Hadley was one of six players who advanced out of Q-School’s first stage when Blayne Barber disqualified himself six days after the event. Hadley was the only one of the half-dozen to advance to Q-School’s final stage, where he earned full Web.com Tour status. Hadley, a former Georgia Tech All-American, finished second on this year’s eGolf Professional Tour money list with seven top-5s in 22 starts.

• • •

7. Ariel Canete

The 37-year-old from Argentina arrives on the Web.com Tour after winning the order of merit in PGA Tour Latinoamerica’s inaugural season. Canete won’t be a rookie – he held conditional status way back in 1996 – but has made just nine Web.com Tour starts in his career; his last start in a PGA Tour-sanctioned event was a T-39 at the 2008 Open Championship. He earned $91,395 on PGA Tour Latinoamerica this season, more than $20,000 ahead of the order of merit’s second-place finisher. Canete won twice this year on PGA Tour Latinoamerica. He finished in the top 5 six times in 11 starts.

• • •

8. Matt Hill

The 2009 NCAA champion and player of the year is starting to make progress in his pro career.

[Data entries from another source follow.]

/-! ## Every instruction -/

/-- Every instruction answers a next state, of one of the shapes of `Effect`. -/
theorem exec_effect (i : Instr) (s : State) : ∃ t, exec i s = .next t ∧ Effect i s t := by
  cases i
  case andImm c sf rn rd rot imm8 =>
    exact Effect.gate (exec_andImm ..) (.ofWriter (c := c) (rn := rn) (o := .imm rot imm8) s _ (by simp [dpWriters, andI]))
  case andShImm c sf rn rd amt ty rm =>
    exact Effect.gate (exec_andShImm ..) (.ofWriter (c := c) (rn := rn) (o := .shImm amt ty rm) s _ (by simp [dpWriters, andI]))
  case andShReg c sf rn rd rs ty rm =>
    exact Effect.gate (exec_andShReg ..) (.ofWriter (c := c) (rn := rn) (o := .shReg rs ty rm) s _ (by simp [dpWriters, andI]))
  case eorImm c sf rn rd rot imm8 =>
    exact Effect.gate (exec_eorImm ..) (.ofWriter (c := c) (rn := rn) (o := .imm rot imm8) s _ (by simp [dpWriters, eorI]))
  case eorShImm c sf rn rd amt ty rm =>
    exact Effect.gate (exec_eorShImm ..) (.ofWriter (c := c) (rn := rn) (o := .shImm amt ty rm) s _ (by simp [dpWriters, eorI]))
  case eorShReg c sf rn rd rs ty rm =>
    exact Effect.gate (exec_eorShReg ..) (.ofWriter (c := c) (rn := rn) (o := .shReg rs ty rm) s _ (by simp [dpWriters, eorI]))
  case subImm c sf rn rd rot imm8 =>
    exact Effect.gate (exec_subImm ..) (.ofWriter (c := c) (rn := rn) (o := .imm rot imm8) s _ (by simp [dpWriters, subI]))
  case subShImm c sf rn rd amt ty rm =>
    exact Effect.gate (exec_subShImm ..) (.ofWriter (c := c) (rn := rn) (o := .shImm amt ty rm) s _ (by simp [dpWriters, subI]))
  case subShReg c sf rn rd rs ty rm =>
    exact Effect.gate (exec_subShReg ..) (.ofWriter (c := c) (rn := rn) (o := .shReg rs ty rm) s _ (by simp [dpWriters, subI]))
  case rsbImm c sf rn rd rot imm8 =>
    exact Effect.gate (exec_rsbImm ..) (.ofWriter (c := c) (rn := rn) (o := .imm rot imm8) s _ (by simp [dpWriters, rsbI]))
  case rsbShImm c sf rn rd amt ty rm =>
    exact Effect.gate (exec_rsbShImm ..) (.ofWriter (c := c) (rn := rn) (o := .shImm amt ty rm) s _ (by simp [dpWriters, rsbI]))
  case rsbShReg c sf rn rd rs ty rm =>
    exact Effect.gate (exec_rsbShReg ..) (.ofWriter (c := c) (rn := rn) (o := .shReg rs ty rm) s _ (by simp [dpWriters, rsbI]))
  case addImm c sf rn rd rot imm8 =>
    exact Effect.gate (exec_addImm ..) (.ofWriter (c := c) (rn := rn) (o := .imm rot imm8) s _ (by simp [dpWriters, addI]))
  case addShImm c sf rn rd amt ty rm =>
    exact Effect.gate (exec_addShImm ..) (.ofWriter (c := c) (rn := rn) (o := .shImm amt ty rm) s _ (by simp [dpWriters, addI]))
  case addShReg c sf rn rd rs ty rm =>
    exact Effect.gate (exec_addShReg ..) (.ofWriter (c := c) (rn := rn) (o := .shReg rs ty rm) s _ (by simp [dpWriters, addI]))
  case adcImm c sf rn rd rot imm8 =>
    exact Effect.gate (exec_adcImm ..) (.ofWriter (c := c) (rn := rn) (o := .imm rot imm8) s _ (by simp [dpWriters, adcI]))
  case adcShImm c sf rn rd amt ty rm =>
    exact Effect.gate (exec_adcShImm ..) (.ofWriter (c := c) (rn := rn) (o := .shImm amt ty rm) s _ (by simp [dpWriters, adcI]))
  case adcShReg c sf rn rd rs ty rm =>
    exact Effect.gate (exec_adcShReg ..) (.ofWriter (c := c) (rn := rn) (o := .shReg rs ty rm) s _ (by simp [dpWriters, adcI]))
  case sbcImm c sf rn rd rot imm8 =>
    exact Effect.gate (exec_sbcImm ..) (.ofWriter (c := c) (rn := rn) (o := .imm rot imm8) s _ (by simp [dpWriters, sbcI]))
  case sbcShImm c sf rn rd amt ty rm =>
    exact Effect.gate (exec_sbcShImm ..) (.ofWriter (c := c) (rn := rn) (o := .shImm amt ty rm) s _ (by simp [dpWriters, sbcI]))
  case sbcShReg c sf rn rd rs ty rm =>
    exact Effect.gate (exec_sbcShReg ..) (.ofWriter (c := c) (rn := rn) (o := .shReg rs ty rm) s _ (by simp [dpWriters, sbcI]))
  case rscImm c sf rn rd rot imm8 =>
    exact Effect.gate (exec_rscImm ..) (.ofWriter (c := c) (rn := rn) (o := .imm rot imm8) s _ (by simp [dpWriters, rscI]))
  case rscShImm c sf rn rd amt ty rm =>
    exact Effect.gate (exec_rscShImm ..) (.ofWriter (c := c) (rn := rn) (o := .shImm amt ty rm) s _ (by simp [dpWriters, rscI]))
  case rscShReg c sf rn rd rs ty rm =>
    exact Effect.gate (exec_rscShReg ..) (.ofWriter (c := c) (rn := rn) (o := .shReg rs ty rm) s _ (by simp [dpWriters, rscI]))
  case orrImm c sf rn rd rot imm8 =>
    exact Effect.gate (exec_orrImm ..) (.ofWriter (c := c) (rn := rn) (o := .imm rot imm8) s _ (by simp [dpWriters, orrI]))
  case orrShImm c sf rn rd amt ty rm =>
    exact Effect.gate (exec_orrShImm ..) (.ofWriter (c := c) (rn := rn) (o := .shImm amt ty rm) s _ (by simp [dpWriters, orrI]))
  case orrShReg c sf rn rd rs ty rm =>
    exact Effect.gate (exec_orrShReg ..) (.ofWriter (c := c) (rn := rn) (o := .shReg rs ty rm) s _ (by simp [dpWriters, orrI]))
  case movImm c sf rd rot imm8 =>
    exact Effect.gate (exec_movImm ..) (.ofWriter (c := c) (rn := 0) (o := .imm rot imm8) s _ (by simp [dpWriters, movI]))
  case movShImm c sf rd amt ty rm =>
    exact Effect.gate (exec_movShImm ..) (.ofWriter (c := c) (rn := 0) (o := .shImm amt ty rm) s _ (by simp [dpWriters, movI]))
  case movShReg c sf rd rs ty rm =>
    exact Effect.gate (exec_movShReg ..) (.ofWriter (c := c) (rn := 0) (o := .shReg rs ty rm) s _ (by simp [dpWriters, movI]))
  case bicImm c sf rn rd rot imm8 =>
    exact Effect.gate (exec_bicImm ..) (.ofWriter (c := c) (rn := rn) (o := .imm rot imm8) s _ (by simp [dpWriters, bicI]))
  case bicShImm c sf rn rd amt ty rm =>
    exact Effect.gate (exec_bicShImm ..) (.ofWriter (c := c) (rn := rn) (o := .shImm amt ty rm) s _ (by simp [dpWriters, bicI]))
  case bicShReg c sf rn rd rs ty rm =>
    exact Effect.gate (exec_bicShReg ..) (.ofWriter (c := c) (rn := rn) (o := .shReg rs ty rm) s _ (by simp [dpWriters, bicI]))
  case mvnImm c sf rd rot imm8 =>
    exact Effect.gate (exec_mvnImm ..) (.ofWriter (c := c) (rn := 0) (o := .imm rot imm8) s _ (by simp [dpWriters, mvnI]))
  case mvnShImm c sf rd amt ty rm =>
    exact Effect.gate (exec_mvnShImm ..) (.ofWriter (c := c) (rn := 0) (o := .shImm amt ty rm) s _ (by simp [dpWriters, mvnI]))
  case mvnShReg c sf rd rs ty rm =>
    exact Effect.gate (exec_mvnShReg ..) (.ofWriter (c := c) (rn := 0) (o := .shReg rs ty rm) s _ (by simp [dpWriters, mvnI]))
  case tstImm => exact Effect.gate (exec_tstImm ..) (.ofCompare _ s _)
  case tstShImm => exact Effect.gate (exec_tstShImm ..) (.ofCompare _ s _)
  case tstShReg => exact Effect.gate (exec_tstShReg ..) (.ofCompare _ s _)
  case teqImm => exact Effect.gate (exec_teqImm ..) (.ofCompare _ s _)
  case teqShImm => exact Effect.gate (exec_teqShImm ..) (.ofCompare _ s _)
  case teqShReg => exact Effect.gate (exec_teqShReg ..) (.ofCompare _ s _)
  case cmpImm => exact Effect.gate (exec_cmpImm ..) (.ofCompare _ s _)
  case cmpShImm => exact Effect.gate (exec_cmpShImm ..) (.ofCompare _ s _)
  case cmpShReg => exact Effect.gate (exec_cmpShReg ..) (.ofCompare _ s _)
  case cmnImm => exact Effect.gate (exec_cmnImm ..) (.ofCompare _ s _)
  case cmnShImm => exact Effect.gate (exec_cmnShImm ..) (.ofCompare _ s _)
  case cmnShReg => exact Effect.gate (exec_cmnShReg ..) (.ofCompare _ s _)
  case mrs => exact Effect.gate (exec_mrs ..) (.ofMrs _ s _ _)
  case msrReg c p mask rm =>
    exact Effect.gate (exec_msrReg ..) (.ofMsr s p mask _ fun hp h => .inl ⟨c, mask, rm, by rw [hp], h⟩)
  case msrImm c p mask rot imm8 =>
    exact Effect.gate (exec_msrImm ..) (.ofMsr s p mask _ fun hp h => .inr ⟨c, mask, rot, imm8, by rw [hp], h⟩)
  case bx => exact Effect.gate (exec_bx ..) (.plain _ _ (control_withT ..))
  case blxReg => exact Effect.gate (exec_blxReg ..) (.plain _ _ (control_withT ..))
  case clz => exact Effect.gate (exec_clz ..) (.plain _ _ rfl)
  case qadd => exact Effect.gate (exec_qadd ..) (.halt _)
  case qsub => exact Effect.gate (exec_qsub ..) (.halt _)
  case qdadd => exact Effect.gate (exec_qdadd ..) (.halt _)
  case qdsub => exact Effect.gate (exec_qdsub ..) (.halt _)
  case smulClass => exact Effect.gate (exec_smulClass ..) (.halt _)
  case mulClass => exact Effect.gate (exec_mulClass ..) (.halt _)
  case xlsClassH => exact Effect.gate (exec_xlsClassH ..) (.halt _)
  case xlsClassSb => exact Effect.gate (exec_xlsClassSb ..) (.halt _)
  case xlsClassSh => exact Effect.gate (exec_xlsClassSh ..) (.halt _)
  case lsImmClass => exact Effect.gate (exec_lsImmClass ..) (.halt _)
  case lsRegClass => exact Effect.gate (exec_lsRegClass ..) (.halt _)
  case mediaClass => exact Effect.gate (exec_mediaClass ..) (.halt _)
  case cpLsClass => exact Effect.gate (exec_cpLsClass ..) (.halt _)
  case cpOpClass => exact Effect.gate (exec_cpOpClass ..) (.halt _)
  case swi => exact Effect.gate (exec_swi ..) (.halt _)
  case ldm => exact Effect.gate (exec_ldm ..) (.ofLoad s _ _ _ _ _ rfl)
  case ldmUser => exact Effect.gate (exec_ldmUser ..) (.ofUserLoad s _ _ _ _ _ _ rfl)
  case ldmRet c p u w rn list =>
    exact Effect.gate (exec_ldmRet ..) (.ofLoadReturn s _ _ _ _ _ rfl (.inr ⟨c, p, u, w, rn, list, rfl⟩))
  case stm => exact Effect.gate (exec_stm ..) (.ofStore s _ _ _ _ _ rfl)
  case stmUser => exact Effect.gate (exec_stmUser ..) (.ofUserStore s _ _ _ _ _ _ rfl rfl)
  case stmSPc => exact Effect.gate (exec_stmSPc ..) (.ofStore s _ _ _ _ _ rfl)
  case b => exact Effect.gate (exec_b ..) (.plain _ _ rfl)
  case bl => exact Effect.gate (exec_bl ..) (.plain _ _ rfl)
  case blxImm => exact ⟨_, exec_blxImm .., .plain _ _ (control_withT ..)⟩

He advanced to Q-School finals for the first time this year after winning the Canadian Tour order of merit. He also made the cut at this year’s Canadian Open on the PGA Tour.

• • •

9. Bhavik Patel

Patel, a semifinalist at the 2009 U.S. Amateur, turned pro this year after completing his career at Fresno State. He’s been quite successful in California amateur golf over the past two summers, winning this year’s Southern California Amateur by eight shots and the 2011 California Amateur. He finished second at Q-School’s second stage to PGA Tour rookie-to-be Si Woo Kim, then placed 49th at final stage.

• • •

10. Lee Bedford

Bedford, a former Wake Forest All-American, almost earned a PGA Tour card in his first pro season. He was tied for 30th entering Q-School’s final round (the top 25 and ties earn PGA Tour cards), but shot a final-round 75 to drop to T-64. He still earned full Web.com Tour status, guaranteeing him some consistent playing time in his first full season as a pro.